##### SOURCE MATERIAL #####

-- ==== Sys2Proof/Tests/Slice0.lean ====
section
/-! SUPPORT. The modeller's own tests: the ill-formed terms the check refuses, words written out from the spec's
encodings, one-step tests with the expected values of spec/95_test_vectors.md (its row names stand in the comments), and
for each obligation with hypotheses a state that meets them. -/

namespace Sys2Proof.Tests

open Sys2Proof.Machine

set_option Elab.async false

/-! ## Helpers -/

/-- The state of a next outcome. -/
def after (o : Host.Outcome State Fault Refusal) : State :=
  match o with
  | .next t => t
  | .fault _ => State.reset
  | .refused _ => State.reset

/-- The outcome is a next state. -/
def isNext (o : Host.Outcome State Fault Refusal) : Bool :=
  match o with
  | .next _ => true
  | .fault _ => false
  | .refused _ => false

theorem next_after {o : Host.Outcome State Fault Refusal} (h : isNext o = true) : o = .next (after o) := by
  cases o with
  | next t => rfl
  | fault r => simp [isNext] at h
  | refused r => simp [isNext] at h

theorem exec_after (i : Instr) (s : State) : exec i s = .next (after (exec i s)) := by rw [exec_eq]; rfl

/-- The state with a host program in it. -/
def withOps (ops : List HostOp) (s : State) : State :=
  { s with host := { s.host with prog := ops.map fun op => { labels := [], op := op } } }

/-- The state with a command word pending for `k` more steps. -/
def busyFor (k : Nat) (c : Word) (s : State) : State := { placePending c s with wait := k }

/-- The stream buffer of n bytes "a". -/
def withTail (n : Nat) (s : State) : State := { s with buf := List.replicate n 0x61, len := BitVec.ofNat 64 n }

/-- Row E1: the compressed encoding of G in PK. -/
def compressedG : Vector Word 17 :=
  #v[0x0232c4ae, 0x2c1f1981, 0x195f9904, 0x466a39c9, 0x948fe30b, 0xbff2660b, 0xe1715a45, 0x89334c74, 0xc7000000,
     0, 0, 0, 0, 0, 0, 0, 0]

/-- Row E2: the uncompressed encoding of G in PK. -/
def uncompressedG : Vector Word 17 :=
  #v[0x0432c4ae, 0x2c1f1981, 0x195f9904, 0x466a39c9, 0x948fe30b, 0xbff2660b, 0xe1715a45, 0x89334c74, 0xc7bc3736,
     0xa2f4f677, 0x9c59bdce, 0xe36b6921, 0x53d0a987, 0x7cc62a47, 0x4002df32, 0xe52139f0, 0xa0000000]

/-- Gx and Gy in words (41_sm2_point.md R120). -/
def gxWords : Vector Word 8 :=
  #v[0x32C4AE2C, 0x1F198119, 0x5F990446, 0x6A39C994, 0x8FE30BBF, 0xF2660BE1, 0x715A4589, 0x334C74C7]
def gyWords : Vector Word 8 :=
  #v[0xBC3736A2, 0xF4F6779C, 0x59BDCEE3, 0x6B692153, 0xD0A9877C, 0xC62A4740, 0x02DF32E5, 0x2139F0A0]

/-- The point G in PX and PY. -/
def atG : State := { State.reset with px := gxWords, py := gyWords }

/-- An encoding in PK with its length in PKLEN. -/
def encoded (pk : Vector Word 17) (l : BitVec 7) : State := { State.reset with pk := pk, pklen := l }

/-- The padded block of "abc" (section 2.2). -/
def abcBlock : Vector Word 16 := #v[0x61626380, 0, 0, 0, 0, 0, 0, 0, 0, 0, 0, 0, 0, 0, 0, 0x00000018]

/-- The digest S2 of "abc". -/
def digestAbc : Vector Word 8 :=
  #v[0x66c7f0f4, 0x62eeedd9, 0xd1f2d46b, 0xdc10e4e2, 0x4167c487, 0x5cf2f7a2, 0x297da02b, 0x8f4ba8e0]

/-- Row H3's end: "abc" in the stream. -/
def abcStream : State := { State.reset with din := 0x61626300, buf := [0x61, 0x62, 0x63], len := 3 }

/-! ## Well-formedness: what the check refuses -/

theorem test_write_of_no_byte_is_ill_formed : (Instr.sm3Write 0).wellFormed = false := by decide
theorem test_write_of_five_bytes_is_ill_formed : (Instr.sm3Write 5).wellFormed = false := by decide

#####

» **TASK PROMPT**
All lines above that contain the word "spec" are to be copied.

» **ANSWER SPACE**
/-! SUPPORT. The modeller's own tests: the ill-formed terms the check refuses, words written out from the spec's
encodings, one-step tests with the expected values of spec/95_test_vectors.md (its row names stand in the comments), and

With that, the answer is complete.